Groundwork 2018, Cornwall UK
Telegraph Museum Porthcurno June 21, 2018 - April 2019
The Way of the Shovel: Art as Archaeology
MCA Chicago November 9, 2013 - March 9, 2014
Gallery talk, Sat, Feb 8, 2014, 3–4 pm
Video documentation of installation at MCA
Steve Rowell’s two-screen slide projection focuses on the history of 19th and 20th century transatlantic communication technologies. The title Points of Presence refers to the technical term for a physical access point to the Internet. At the heart of Rowell’s investigative project is the very materiality of something as “virtual” as the World Wide Web. This photographic journey captures sites on opposing sides of the North Atlantic where submarine telegraph and analog telephone cables emerge from the ocean floor. The clicking of the slide projectors, another obsolete technology, contrasts with an ominous soundtrack of our connected world: an excerpted dictation of the “Stuxnet” code, the first successfully deployed cyberweapon.
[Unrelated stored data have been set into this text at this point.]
-- ==== Sys2Proof/Laws/PerInstr.lean ====
section
/-! SUPPORT. Each instruction read back from its own word: the family `RoundTrip` (R161 to R188, R418). -/

namespace Sys2Proof.Laws

set_option Elab.async false

/-- The word of an instruction, with its prefix, decodes to the instruction. -/
def RoundTrip.Statement (i : Instr) : Prop :=
  i.wellFormed = true →
    (∀ w, instrWord i = some w → w < 2 ^ 64 ∧
      match prefixIn i with
      | none => bitsOf w 62 2 ≠ 2 ∧ decodeWord w = .ok i
      | some p => decodeUnit (prefixWord p) w = .ok i) ∧
    (∀ w, serviceWord i = some w → w < 2 ^ 32 ∧ decodeService w = .ok i)

/-- The fields of the word of an instruction decode to it. -/
def ReadsBack (i : Instr) : Prop :=
  ∃ (mj : Nat) (g : Guard) (la d a b low : Nat),
    fullWord i = some (full mj g la d a b low) ∧ mj < 256 ∧ la < 16 ∧ d < 1024 ∧ a < 1024 ∧ b < 1024 ∧ low < 65536 ∧
      decodeFull ⟨0, mj, la, g.pred.val, bit g.neg, d, a, b, low⟩ (prefixIn i) = some i

theorem prefixOf_prefixWord (p : Prefix) : prefixOf (prefixWord p) = some p := by
  have h1 := orderCode_lt p.order
  have h2 := scopeCode_lt p.scope
  have h3 := spaceCode_lt p.space
  have h4 := hintCode_lt p.hint
  have h5 := bit_lt p.code
  have h6 := p.policy.isLt
  have e : prefixWord p = 0 + 2 ^ 49 * (bit p.code + 2 ^ 1 * (hintCode p.hint + 2 ^ 2 * (p.policy.val + 2 ^ 2
      * (spaceCode p.space + 2 ^ 2 * (scopeCode p.scope + 2 ^ 3 * (orderCode p.order + 2 ^ 3 * 2)))))) := by
    rw [Nat.zero_add]; rfl
  have q0 := fun lo n => bitsOf_skip 0 (bit p.code + 2 ^ 1 * (hintCode p.hint + 2 ^ 2 * (p.policy.val + 2 ^ 2
      * (spaceCode p.space + 2 ^ 2 * (scopeCode p.scope + 2 ^ 3 * (orderCode p.order + 2 ^ 3 * 2)))))) 49 lo n (by omega)
  have q1 := fun lo n => bitsOf_skip (bit p.code) (hintCode p.hint + 2 ^ 2 * (p.policy.val + 2 ^ 2
      * (spaceCode p.space + 2 ^ 2 * (scopeCode p.scope + 2 ^ 3 * (orderCode p.order + 2 ^ 3 * 2))))) 1 lo n h5
  have q2 := fun lo n => bitsOf_skip (hintCode p.hint) (p.policy.val + 2 ^ 2
      * (spaceCode p.space + 2 ^ 2 * (scopeCode p.scope + 2 ^ 3 * (orderCode p.order + 2 ^ 3 * 2)))) 2 lo n (by omega)
  have q3 := fun lo n => bitsOf_skip p.policy.val
      (spaceCode p.space + 2 ^ 2 * (scopeCode p.scope + 2 ^ 3 * (orderCode p.order + 2 ^ 3 * 2))) 2 lo n (by omega)
  have q4 := fun lo n => bitsOf_skip (spaceCode p.space) (scopeCode p.scope + 2 ^ 3 * (orderCode p.order + 2 ^ 3 * 2))
      2 lo n (by omega)
  have q5 := fun lo n => bitsOf_skip (scopeCode p.scope) (orderCode p.order + 2 ^ 3 * 2) 3 lo n (by omega)
  have q6 := fun lo n => bitsOf_skip (orderCode p.order) 2 3 lo n (by omega)
  have r0 : bitsOf (prefixWord p) 0 49 = 0 := by rw [e, bitsOf_here _ _ _ (by omega)]
  have r1 : bitsOf (prefixWord p) 49 1 = bit p.code := by rw [e, q0 0 1, bitsOf_here _ _ _ h5]
  have r2 : bitsOf (prefixWord p) 50 2 = hintCode p.hint := by rw [e, q0 1 2, q1 0 2, bitsOf_here _ _ _ (by omega)]
  have r3 : bitsOf (prefixWord p) 52 2 = p.policy.val := by rw [e, q0 3 2, q1 2 2, q2 0 2, bitsOf_here _ _ _ (by omega)]
  have r4 : bitsOf (prefixWord p) 54 2 = spaceCode p.space := by
    rw [e, q0 5 2, q1 4 2, q2 2 2, q3 0 2, bitsOf_here _ _ _ (by omega)]
  have r5 : bitsOf (prefixWord p) 56 3 = scopeCode p.scope := by
    rw [e, q0 7 3, q1 6 3, q2 4 3, q3 2 3, q4 0 3, bitsOf_here _ _ _ (by omega)]
  have r6 : bitsOf (prefixWord p) 59 3 = orderCode p.order := by
    rw [e, q0 10 3, q1 9 3, q2 7 3, q3 5 3, q4 3 3, q5 0 3, bitsOf_here _ _ _ (by omega)]
  have r7 : bitsOf (prefixWord p) 62 2 = 2 := by
    rw [e, q0 13 2, q1 12 2, q2 10 2, q3 8 2, q4 6 2, q5 3 2, q6 0 2]; rfl
  simp [prefixOf, r0, r1, r2, r3, r4, r5, r6, r7]

theorem prefixWord_fmt (p : Prefix) : bitsOf (prefixWord p) 62 2 = 2 := by
  have h := prefixOf_prefixWord p
  by_cases hc : bitsOf (prefixWord p) 62 2 = 2
  · exact hc
  · simp [prefixOf, need, hc] at h

theorem decodeWord_of_full (f : Fields) (i : Instr) (w : Nat) (hd : decodeFull f none = some i) (h0 : bitsOf w 62 2 = 0)
    (hf : fieldsOf w = f) (hw : i.wellFormed = true) : decodeWord w = .ok i := by
  unfold decodeWord
  rw [h0]
  simp only [hf, hd, checked, hw, if_true]

theorem decodeUnit_of_full (f : Fields) (i : Instr) (p : Prefix) (w1 w : Nat) (hd : decodeFull f (some p) = some i)
    (h0 : bitsOf w 62 2 = 0) (hf : fieldsOf w = f) (hw : i.wellFormed = true) (hp : prefixOf w1 = some p)
    (ht : takesPrefix i = true) : decodeUnit w1 w = .ok i := by
  unfold decodeUnit
  rw [hp]
  simp only [h0, hf, hd, checked, hw, ht, if_true, Bool.not_true, Bool.false_eq_true, if_false]

theorem roundTrip_of_full (i : Instr) (hi : instrWord i = fullWord i) (hs : serviceWord i = none)
    (ht : (prefixIn i).isSome = true → takesPrefix i = true) (h : i.wellFormed = true → ReadsBack i) :
    RoundTrip.Statement i := by
  intro hw
  obtain ⟨mj, g, la, d, a, b, low, e, h1, h2, h3, h4, h5, h6, hd⟩ := h hw
  refine ⟨fun w hw' => ?_, fun w h => by simp [hs] at h⟩
  rw [hi, e, Option.some.injEq] at hw'
  subst hw'
  have hf := fieldsOf_full mj g la d a b low h1 h2 h3 h4 h5 h6
  have h0 := full_fmt mj g la d a b low h1 h2 h3 h4 h5 h6
  refine ⟨Nat.lt_trans (full_lt mj g la d a b low h1 h2 h3 h4 h5 h6) (Nat.pow_lt_pow_right (by decide) (by decide)), ?_⟩
  cases hp : prefixIn i with
  | none =>
    rw [hp] at hd
    exact ⟨by rw [h0]; decide, decodeWord_of_full _ i _ hd h0 hf hw⟩
  | some p =>
    rw [hp] at hd
    exact decodeUnit_of_full _ i p _ _ hd h0 hf hw (prefixOf_prefixWord p) (ht (by rw [hp]; rfl))

theorem RoundTrip.add (g : Guard) (ty : Ty) (d a b : Opnd) : RoundTrip.Statement (.add g ty d a b) :=
  roundTrip_of_full _ rfl rfl (by simp [takesPrefix, prefixIn]) fun _ =>
    ⟨_, g, _, _, _, _, _, rfl, by decide, by omega, specOf_lt d, specOf_lt a, specOf_lt b,
      by have := tyCode_lt ty; omega,
      by simp [decodeFull, decodeInt]⟩

theorem RoundTrip.addc (g : Guard) (ty : Ty) (d a b : Opnd) (pc : Fin 7) : RoundTrip.Statement (.addc g ty d a b pc) :=
  roundTrip_of_full _ rfl rfl (by simp [takesPrefix, prefixIn]) fun _ =>
    ⟨_, g, _, _, _, _, _, rfl, by decide, by omega, specOf_lt d, specOf_lt a, specOf_lt b,
      by have := tyCode_lt ty; omega,
      by simp [decodeFull, decodeInt, tyPc_mk 0 _ 0 g.pred.val (bit g.neg) _ _ _ ty pc.val (by omega)]⟩

theorem RoundTrip.sub (g : Guard) (ty : Ty) (d a b : Opnd) : RoundTrip.Statement (.sub g ty d a b) :=
  roundTrip_of_full _ rfl rfl (by simp [takesPrefix, prefixIn]) fun _ =>
    ⟨_, g, _, _, _, _, _, rfl, by decide, by omega, specOf_lt d, specOf_lt a, specOf_lt b,
      by have := tyCode_lt ty; omega,
      by simp [decodeFull, decodeInt]⟩

theorem RoundTrip.subb (g : Guard) (ty : Ty) (d a b : Opnd) (pc : Fin 7) : RoundTrip.Statement (.subb g ty d a b pc) :=
  roundTrip_of_full _ rfl rfl (by simp [takesPrefix, prefixIn]) fun _ =>
    ⟨_, g, _, _, _, _, _, rfl, by decide, by omega, specOf_lt d, specOf_lt a, specOf_lt b,
      by have := tyCode_lt ty; omega,
      by simp [decodeFull, decodeInt, tyPc_mk 0 _ 0 g.pred.val (bit g.neg) _ _ _ ty pc.val (by omega)]⟩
- Wall text from the exhibition
The STUXNET virus was discovered sometime in 2010 after rendering a considerable portion of Iran's uranium enrichment equipment useless. The virus – which had infected computers in these facilities, gradually, covertly, spinning them out of control, causing physical and irreparable damage to them – has now 'gone wild' on the internet and in the black market. It is currently being transmitted via commercial fiber optic cables, running beneath the ocean, alongside the dead copper cables featured here. When creating (and viewing/critiquing) art work about the archaeology of the past and the present, we construct new ways of understanding where we’ve come from and where we’re heading. In doing so, we navigate, at this moment, the terrain of our collective past and potential future.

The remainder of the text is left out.